Segment Open
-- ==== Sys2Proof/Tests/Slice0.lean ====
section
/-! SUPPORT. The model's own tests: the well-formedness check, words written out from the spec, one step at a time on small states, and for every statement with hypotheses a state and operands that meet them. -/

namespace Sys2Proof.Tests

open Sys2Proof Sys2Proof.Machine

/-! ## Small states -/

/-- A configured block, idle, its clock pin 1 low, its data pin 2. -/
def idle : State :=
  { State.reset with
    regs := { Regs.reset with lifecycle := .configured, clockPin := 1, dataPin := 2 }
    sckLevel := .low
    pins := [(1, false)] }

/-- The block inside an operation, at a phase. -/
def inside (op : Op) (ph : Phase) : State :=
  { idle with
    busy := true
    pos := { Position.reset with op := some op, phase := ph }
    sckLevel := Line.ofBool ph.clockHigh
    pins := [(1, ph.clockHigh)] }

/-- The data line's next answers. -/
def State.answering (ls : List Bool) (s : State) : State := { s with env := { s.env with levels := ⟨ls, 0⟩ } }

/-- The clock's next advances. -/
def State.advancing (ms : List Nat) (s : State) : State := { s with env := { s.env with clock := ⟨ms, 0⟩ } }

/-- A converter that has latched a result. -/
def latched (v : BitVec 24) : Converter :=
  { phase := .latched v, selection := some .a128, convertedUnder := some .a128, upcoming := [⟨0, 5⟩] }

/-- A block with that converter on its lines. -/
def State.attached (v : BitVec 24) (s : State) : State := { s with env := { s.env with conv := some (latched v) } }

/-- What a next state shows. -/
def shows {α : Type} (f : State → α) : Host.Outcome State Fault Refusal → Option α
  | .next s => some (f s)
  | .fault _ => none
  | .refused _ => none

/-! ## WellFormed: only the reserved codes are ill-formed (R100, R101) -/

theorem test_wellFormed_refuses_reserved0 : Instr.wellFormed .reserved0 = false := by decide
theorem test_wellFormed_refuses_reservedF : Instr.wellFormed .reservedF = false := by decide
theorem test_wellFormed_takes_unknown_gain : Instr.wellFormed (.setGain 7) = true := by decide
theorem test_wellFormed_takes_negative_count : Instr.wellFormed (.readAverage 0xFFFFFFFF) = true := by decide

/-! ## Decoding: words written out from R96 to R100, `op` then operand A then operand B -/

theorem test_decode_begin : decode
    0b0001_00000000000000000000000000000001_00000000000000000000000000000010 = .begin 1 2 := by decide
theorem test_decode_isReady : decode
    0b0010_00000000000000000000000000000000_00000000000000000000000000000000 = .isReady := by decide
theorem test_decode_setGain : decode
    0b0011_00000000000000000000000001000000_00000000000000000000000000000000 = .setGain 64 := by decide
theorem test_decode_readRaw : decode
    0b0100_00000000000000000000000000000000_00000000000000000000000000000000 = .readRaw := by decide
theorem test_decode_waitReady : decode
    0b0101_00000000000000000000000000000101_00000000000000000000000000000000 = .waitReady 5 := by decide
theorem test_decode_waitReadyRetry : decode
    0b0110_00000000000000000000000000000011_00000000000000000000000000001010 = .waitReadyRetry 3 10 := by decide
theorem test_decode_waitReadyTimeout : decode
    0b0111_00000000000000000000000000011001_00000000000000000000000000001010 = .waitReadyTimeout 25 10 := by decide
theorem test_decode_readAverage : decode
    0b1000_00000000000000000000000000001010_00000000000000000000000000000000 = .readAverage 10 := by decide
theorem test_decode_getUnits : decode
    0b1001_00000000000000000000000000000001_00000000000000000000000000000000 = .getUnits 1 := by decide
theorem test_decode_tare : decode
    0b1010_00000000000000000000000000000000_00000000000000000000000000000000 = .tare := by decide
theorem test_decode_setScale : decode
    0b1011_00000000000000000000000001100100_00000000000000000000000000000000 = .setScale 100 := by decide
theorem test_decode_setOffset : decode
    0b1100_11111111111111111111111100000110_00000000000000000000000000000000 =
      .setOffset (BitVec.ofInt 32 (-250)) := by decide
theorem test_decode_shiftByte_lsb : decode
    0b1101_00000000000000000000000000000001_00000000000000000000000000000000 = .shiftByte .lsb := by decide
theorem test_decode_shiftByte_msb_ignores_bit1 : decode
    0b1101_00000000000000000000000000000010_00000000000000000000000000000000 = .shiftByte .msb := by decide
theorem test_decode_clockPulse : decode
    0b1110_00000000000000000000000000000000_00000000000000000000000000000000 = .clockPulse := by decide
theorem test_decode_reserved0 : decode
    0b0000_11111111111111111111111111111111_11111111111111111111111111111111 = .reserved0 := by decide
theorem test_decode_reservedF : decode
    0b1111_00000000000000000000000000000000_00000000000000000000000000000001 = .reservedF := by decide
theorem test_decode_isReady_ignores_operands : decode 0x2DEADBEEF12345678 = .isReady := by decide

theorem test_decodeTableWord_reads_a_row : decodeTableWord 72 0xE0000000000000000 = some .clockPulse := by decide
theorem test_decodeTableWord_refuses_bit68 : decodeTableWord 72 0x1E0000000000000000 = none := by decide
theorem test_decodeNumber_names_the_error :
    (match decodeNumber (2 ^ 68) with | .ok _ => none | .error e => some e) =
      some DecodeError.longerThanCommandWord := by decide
Segment Closed
Exercise objective
Nothing in the data above should change. Please copy it all.

Output for this exercise
-- ==== Sys2Proof/Tests/Slice0.lean ====
section
/-! SUPPORT. The model's own tests: the well-formedness check, words written out from the spec, one step at a time on small states, and for every statement with hypotheses a state and operands that meet them. -/

namespace Sys2Proof.Tests

open Sys2Proof Sys2Proof.Machine

/-! ## Small states -/

/-- A configured block, idle, its clock pin 1 low, its data pin 2. -/
def idle : State :=
  { State.reset with
    regs := { Regs.reset with lifecycle := .configured, clockPin := 1, dataPin := 2 }
    sckLevel := .low
    pins := [(1, false)] }

/-- The block inside an operation, at a phase. -/
def inside (op : Op) (ph : Phase) : State :=
  { idle with
    busy := true
    pos := { Position.reset with op := some op, phase := ph }
    sckLevel := Line.ofBool ph.clockHigh
    pins := [(1, ph.clockHigh)] }

/-- The data line's next answers. -/
def State.answering (ls : List Bool) (s : State) : State := { s with env := { s.env with levels := ⟨ls, 0⟩ } }

/-- The clock's next advances. -/
def State.advancing (ms : List Nat) (s : State) : State := { s with env := { s.env with clock := ⟨ms, 0⟩ } }

/-- A converter that has latched a result. -/
def latched (v : BitVec 24) : Converter :=
  { phase := .latched v, selection := some .a128, convertedUnder := some .a128, upcoming := [⟨0, 5⟩] }

/-- A block with that converter on its lines. -/
def State.attached (v : BitVec 24) (s : State) : State := { s with env := { s.env with conv := some (latched v) } }

/-- What a next state shows. -/
def shows {α : Type} (f : State → α) : Host.Outcome State Fault Refusal → Option α
  | .next s => some (f s)
  | .fault _ => none
  | .refused _ => none

/-! ## WellFormed: only the reserved codes are ill-formed (R100, R101) -/

theorem test_wellFormed_refuses_reserved0 : Instr.wellFormed .reserved0 = false := by decide
theorem test_wellFormed_refuses_reservedF : Instr.wellFormed .reservedF = false := by decide
theorem test_wellFormed_takes_unknown_gain : Instr.wellFormed (.setGain 7) = true := by decide
theorem test_wellFormed_takes_negative_count : Instr.wellFormed (.readAverage 0xFFFFFFFF) = true := by decide

/-! ## Decoding: words written out from R96 to R100, `op` then operand A then operand B -/

theorem test_decode_begin : decode
    0b0001_00000000000000000000000000000001_00000000000000000000000000000010 = .begin 1 2 := by decide
theorem test_decode_isReady : decode
    0b0010_00000000000000000000000000000000_00000000000000000000000000000000 = .isReady := by decide
theorem test_decode_setGain : decode
    0b0011_00000000000000000000000001000000_00000000000000000000000000000000 = .setGain 64 := by decide
theorem test_decode_readRaw : decode
    0b0100_00000000000000000000000000000000_00000000000000000000000000000000 = .readRaw := by decide
theorem test_decode_waitReady : decode
    0b0101_00000000000000000000000000000101_00000000000000000000000000000000 = .waitReady 5 := by decide
theorem test_decode_waitReadyRetry : decode
    0b0110_00000000000000000000000000000011_00000000000000000000000000001010 = .waitReadyRetry 3 10 := by decide
theorem test_decode_waitReadyTimeout : decode
    0b0111_00000000000000000000000000011001_00000000000000000000000000001010 = .waitReadyTimeout 25 10 := by decide
theorem test_decode_readAverage : decode
    0b1000_00000000000000000000000000001010_00000000000000000000000000000000 = .readAverage 10 := by decide
theorem test_decode_getUnits : decode
    0b1001_00000000000000000000000000000001_00000000000000000000000000000000 = .getUnits 1 := by decide
theorem test_decode_tare : decode
    0b1010_00000000000000000000000000000000_00000000000000000000000000000000 = .tare := by decide
theorem test_decode_setScale : decode
    0b1011_00000000000000000000000001100100_00000000000000000000000000000000 = .setScale 100 := by decide
theorem test_decode_setOffset : decode
    0b1100_11111111111111111111111100000110_00000000000000000000000000000000 =
      .setOffset (BitVec.ofInt 32 (-250)) := by decide
theorem test_decode_shiftByte_lsb : decode
    0b1101_00000000000000000000000000000001_00000000000000000000000000000000 = .shiftByte .lsb := by decide
theorem test_decode_shiftByte_msb_ignores_bit1 : decode
    0b1101_00000000000000000000000000000010_00000000000000000000000000000000 = .shiftByte .msb := by decide
theorem test_decode_clockPulse : decode
    0b1110_00000000000000000000000000000000_00000000000000000000000000000000 = .clockPulse := by decide
theorem test_decode_reserved0 : decode
    0b0000_11111111111111111111111111111111_11111111111111111111111111111111 = .reserved0 := by decide
theorem test_decode_reservedF : decode
    0b1111_00000000000000000000000000000000_00000000000000000000000000000001 = .reservedF := by decide
theorem test_decode_isReady_ignores_operands : decode 0x2DEADBEEF12345678 = .isReady := by decide

theorem test_decodeTableWord_reads_a_row : decodeTableWord 72 0xE0000000000000000 = some .clockPulse := by decide
theorem test_decodeTableWord_refuses_bit68 : decodeTableWord 72 0x1E0000000000000000 = none := by decide
theorem test_decodeNumber_names_the_error :
    (match decodeNumber (2 ^ 68) with | .ok _ => none | .error e => some e) =
      some DecodeError.longerThanCommandWord := by decide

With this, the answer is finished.